* Work to complete
From the first line through the one containing "theorem lengthWellFormed_iff (p", restate the listing word for word, and give no other lines.

* Data to use
╔══
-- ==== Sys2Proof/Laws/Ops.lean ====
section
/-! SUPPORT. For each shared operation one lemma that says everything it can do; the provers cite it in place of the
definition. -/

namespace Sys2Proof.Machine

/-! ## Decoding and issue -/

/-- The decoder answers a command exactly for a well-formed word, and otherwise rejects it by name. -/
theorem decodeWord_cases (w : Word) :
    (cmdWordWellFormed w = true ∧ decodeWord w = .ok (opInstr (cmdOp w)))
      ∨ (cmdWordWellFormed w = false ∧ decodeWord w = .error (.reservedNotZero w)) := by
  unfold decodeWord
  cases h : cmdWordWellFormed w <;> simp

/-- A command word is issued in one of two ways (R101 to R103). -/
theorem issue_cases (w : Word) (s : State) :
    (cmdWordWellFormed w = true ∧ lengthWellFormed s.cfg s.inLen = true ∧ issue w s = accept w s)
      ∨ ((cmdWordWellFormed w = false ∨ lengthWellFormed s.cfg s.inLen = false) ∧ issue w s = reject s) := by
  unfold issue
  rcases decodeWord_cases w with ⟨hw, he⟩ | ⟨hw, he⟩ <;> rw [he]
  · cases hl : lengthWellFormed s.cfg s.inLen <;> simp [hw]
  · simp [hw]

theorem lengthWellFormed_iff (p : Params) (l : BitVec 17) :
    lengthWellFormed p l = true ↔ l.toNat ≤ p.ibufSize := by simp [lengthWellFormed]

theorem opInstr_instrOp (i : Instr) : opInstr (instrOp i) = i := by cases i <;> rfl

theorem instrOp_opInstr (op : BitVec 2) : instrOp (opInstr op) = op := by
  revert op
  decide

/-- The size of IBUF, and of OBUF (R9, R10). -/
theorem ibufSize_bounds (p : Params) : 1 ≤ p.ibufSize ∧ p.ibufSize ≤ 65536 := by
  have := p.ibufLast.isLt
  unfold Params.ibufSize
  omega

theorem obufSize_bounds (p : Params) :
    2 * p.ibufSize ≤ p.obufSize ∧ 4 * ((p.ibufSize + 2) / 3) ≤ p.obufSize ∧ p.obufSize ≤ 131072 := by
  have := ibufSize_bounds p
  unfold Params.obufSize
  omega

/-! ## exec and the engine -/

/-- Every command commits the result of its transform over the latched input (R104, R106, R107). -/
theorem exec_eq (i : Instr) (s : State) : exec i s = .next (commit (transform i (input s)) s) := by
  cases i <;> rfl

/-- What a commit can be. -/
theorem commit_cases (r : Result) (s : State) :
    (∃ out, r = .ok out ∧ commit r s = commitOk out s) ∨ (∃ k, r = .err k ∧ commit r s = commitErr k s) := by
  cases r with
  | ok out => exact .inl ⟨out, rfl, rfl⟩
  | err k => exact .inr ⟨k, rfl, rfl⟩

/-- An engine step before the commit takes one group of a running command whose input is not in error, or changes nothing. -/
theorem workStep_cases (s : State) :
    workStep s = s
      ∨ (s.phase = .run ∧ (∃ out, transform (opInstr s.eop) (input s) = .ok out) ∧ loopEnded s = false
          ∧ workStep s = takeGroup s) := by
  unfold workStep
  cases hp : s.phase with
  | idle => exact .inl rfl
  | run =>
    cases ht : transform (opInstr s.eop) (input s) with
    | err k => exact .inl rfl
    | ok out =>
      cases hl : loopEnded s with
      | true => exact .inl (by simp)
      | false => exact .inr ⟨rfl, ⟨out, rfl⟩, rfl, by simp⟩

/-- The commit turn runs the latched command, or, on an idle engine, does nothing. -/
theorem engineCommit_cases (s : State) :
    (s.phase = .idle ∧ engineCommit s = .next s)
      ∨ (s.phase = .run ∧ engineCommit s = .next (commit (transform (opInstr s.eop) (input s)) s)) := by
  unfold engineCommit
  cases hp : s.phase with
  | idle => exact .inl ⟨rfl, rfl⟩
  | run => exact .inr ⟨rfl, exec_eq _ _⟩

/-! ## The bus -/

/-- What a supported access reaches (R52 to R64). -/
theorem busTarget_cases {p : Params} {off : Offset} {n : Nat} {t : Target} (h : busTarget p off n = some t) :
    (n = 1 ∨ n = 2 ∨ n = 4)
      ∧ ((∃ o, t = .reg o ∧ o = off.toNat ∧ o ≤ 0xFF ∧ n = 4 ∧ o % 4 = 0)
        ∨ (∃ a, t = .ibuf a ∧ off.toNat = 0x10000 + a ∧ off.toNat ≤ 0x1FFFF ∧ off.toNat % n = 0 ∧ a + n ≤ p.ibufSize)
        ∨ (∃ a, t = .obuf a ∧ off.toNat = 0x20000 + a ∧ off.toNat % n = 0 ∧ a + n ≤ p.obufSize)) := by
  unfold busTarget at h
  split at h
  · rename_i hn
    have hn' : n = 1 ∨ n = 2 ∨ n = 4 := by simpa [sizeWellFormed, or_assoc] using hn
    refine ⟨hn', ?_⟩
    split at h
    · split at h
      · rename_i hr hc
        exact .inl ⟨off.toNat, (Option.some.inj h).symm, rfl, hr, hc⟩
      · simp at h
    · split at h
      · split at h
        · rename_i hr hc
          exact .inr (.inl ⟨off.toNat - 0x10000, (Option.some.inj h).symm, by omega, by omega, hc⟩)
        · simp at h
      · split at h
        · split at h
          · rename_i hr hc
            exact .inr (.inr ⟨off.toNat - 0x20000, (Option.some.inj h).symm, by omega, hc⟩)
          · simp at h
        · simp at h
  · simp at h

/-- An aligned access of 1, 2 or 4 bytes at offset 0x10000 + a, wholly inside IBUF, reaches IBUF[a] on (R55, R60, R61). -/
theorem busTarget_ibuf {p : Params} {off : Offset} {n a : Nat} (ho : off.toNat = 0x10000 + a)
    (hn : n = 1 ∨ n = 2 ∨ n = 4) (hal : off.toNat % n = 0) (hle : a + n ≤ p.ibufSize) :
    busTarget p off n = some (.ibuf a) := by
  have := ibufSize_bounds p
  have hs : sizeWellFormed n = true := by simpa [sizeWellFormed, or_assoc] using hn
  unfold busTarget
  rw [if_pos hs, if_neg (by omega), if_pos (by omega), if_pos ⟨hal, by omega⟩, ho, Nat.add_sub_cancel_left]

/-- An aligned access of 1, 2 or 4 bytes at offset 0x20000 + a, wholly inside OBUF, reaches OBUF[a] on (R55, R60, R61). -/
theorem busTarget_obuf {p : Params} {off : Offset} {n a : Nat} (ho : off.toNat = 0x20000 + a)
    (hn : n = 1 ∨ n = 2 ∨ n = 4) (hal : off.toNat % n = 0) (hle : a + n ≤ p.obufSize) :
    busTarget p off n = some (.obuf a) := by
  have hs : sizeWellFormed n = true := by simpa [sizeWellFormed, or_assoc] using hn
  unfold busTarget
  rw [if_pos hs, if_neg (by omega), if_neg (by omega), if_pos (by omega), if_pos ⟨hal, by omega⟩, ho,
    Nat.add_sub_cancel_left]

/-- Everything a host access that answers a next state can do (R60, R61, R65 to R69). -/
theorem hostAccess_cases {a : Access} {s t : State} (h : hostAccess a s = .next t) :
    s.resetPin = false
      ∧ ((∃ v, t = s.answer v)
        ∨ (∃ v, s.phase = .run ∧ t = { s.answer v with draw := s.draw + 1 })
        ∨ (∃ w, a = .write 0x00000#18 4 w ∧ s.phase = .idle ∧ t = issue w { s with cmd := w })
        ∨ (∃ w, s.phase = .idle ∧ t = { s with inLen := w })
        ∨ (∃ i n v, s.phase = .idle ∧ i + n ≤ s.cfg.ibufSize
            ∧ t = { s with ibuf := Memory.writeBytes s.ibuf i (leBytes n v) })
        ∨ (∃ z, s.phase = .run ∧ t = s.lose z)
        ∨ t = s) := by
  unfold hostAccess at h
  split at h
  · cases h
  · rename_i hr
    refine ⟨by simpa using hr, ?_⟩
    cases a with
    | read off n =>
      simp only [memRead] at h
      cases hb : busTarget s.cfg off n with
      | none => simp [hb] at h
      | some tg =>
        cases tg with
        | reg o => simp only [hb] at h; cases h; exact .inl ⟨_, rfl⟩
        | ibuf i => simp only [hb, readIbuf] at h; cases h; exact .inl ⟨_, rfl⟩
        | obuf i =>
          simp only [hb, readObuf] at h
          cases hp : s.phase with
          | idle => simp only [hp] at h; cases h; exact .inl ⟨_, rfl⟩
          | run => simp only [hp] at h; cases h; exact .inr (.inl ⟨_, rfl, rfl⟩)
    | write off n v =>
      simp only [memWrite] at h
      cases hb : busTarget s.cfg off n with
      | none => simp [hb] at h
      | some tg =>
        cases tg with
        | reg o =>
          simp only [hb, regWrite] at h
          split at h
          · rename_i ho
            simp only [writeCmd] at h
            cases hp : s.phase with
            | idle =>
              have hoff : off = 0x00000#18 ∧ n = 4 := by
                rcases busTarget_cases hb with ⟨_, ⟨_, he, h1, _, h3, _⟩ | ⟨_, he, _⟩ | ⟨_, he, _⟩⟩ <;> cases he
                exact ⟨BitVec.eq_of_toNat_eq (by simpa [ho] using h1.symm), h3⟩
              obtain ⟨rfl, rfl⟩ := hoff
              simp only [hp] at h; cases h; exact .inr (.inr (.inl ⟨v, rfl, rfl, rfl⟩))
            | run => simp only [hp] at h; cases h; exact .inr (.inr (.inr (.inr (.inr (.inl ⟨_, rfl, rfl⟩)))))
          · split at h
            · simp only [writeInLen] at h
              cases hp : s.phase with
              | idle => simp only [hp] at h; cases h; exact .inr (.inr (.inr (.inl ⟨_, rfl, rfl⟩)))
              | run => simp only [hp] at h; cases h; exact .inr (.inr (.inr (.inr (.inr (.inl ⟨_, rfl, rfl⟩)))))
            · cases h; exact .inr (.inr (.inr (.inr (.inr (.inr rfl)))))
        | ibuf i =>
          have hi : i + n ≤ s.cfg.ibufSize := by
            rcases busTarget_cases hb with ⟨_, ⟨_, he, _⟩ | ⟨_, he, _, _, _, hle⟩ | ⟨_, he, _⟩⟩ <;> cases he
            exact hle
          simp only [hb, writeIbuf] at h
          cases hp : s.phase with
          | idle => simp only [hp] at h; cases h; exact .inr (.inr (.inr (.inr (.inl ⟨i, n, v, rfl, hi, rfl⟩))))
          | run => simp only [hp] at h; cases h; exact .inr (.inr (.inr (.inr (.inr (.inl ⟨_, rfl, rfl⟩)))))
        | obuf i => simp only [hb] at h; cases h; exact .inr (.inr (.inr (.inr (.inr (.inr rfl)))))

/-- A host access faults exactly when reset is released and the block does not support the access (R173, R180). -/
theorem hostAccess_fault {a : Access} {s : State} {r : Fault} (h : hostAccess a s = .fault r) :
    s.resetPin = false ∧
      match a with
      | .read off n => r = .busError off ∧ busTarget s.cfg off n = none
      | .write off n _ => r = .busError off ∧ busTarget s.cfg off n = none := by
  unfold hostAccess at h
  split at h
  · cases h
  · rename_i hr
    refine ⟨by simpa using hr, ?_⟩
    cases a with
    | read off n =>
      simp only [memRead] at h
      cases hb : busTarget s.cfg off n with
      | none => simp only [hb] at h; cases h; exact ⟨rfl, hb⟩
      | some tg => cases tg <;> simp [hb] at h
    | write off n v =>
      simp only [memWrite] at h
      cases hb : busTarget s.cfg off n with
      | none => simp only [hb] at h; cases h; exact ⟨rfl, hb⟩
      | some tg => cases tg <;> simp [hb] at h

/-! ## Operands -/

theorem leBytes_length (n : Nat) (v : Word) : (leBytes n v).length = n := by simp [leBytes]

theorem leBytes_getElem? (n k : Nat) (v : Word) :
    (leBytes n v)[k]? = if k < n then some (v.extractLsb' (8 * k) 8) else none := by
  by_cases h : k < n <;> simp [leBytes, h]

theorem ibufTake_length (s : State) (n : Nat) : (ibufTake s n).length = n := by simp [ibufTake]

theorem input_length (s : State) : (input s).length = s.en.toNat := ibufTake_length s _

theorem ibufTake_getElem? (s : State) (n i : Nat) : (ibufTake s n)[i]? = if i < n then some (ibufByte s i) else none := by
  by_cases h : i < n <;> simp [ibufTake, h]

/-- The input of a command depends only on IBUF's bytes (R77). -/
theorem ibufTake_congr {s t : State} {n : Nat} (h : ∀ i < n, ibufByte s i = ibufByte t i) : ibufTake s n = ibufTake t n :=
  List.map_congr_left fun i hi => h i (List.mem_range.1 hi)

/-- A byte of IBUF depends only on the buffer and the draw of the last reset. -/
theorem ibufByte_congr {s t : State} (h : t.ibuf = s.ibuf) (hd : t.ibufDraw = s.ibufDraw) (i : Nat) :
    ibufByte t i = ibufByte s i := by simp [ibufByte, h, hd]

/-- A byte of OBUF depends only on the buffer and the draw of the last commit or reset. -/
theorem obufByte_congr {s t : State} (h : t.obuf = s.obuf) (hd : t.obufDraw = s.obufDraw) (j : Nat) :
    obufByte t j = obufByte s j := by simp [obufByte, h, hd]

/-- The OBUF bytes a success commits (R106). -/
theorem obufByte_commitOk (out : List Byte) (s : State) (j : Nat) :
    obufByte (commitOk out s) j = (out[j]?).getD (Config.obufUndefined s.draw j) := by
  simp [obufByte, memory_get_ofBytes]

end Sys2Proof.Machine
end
╚══
* Response to this task
-- ==== Sys2Proof/Laws/Ops.lean ====
section
/-! SUPPORT. For each shared operation one lemma that says everything it can do; the provers cite it in place of the
definition. -/

namespace Sys2Proof.Machine

/-! ## Decoding and issue -/

/-- The decoder answers a command exactly for a well-formed word, and otherwise rejects it by name. -/
theorem decodeWord_cases (w : Word) :
    (cmdWordWellFormed w = true ∧ decodeWord w = .ok (opInstr (cmdOp w)))
      ∨ (cmdWordWellFormed w = false ∧ decodeWord w = .error (.reservedNotZero w)) := by
  unfold decodeWord
  cases h : cmdWordWellFormed w <;> simp

/-- A command word is issued in one of two ways (R101 to R103). -/
theorem issue_cases (w : Word) (s : State) :
    (cmdWordWellFormed w = true ∧ lengthWellFormed s.cfg s.inLen = true ∧ issue w s = accept w s)
      ∨ ((cmdWordWellFormed w = false ∨ lengthWellFormed s.cfg s.inLen = false) ∧ issue w s = reject s) := by
  unfold issue
  rcases decodeWord_cases w with ⟨hw, he⟩ | ⟨hw, he⟩ <;> rw [he]
  · cases hl : lengthWellFormed s.cfg s.inLen <;> simp [hw]
  · simp [hw]

theorem lengthWellFormed_iff (p : Params) (l : BitVec 17) :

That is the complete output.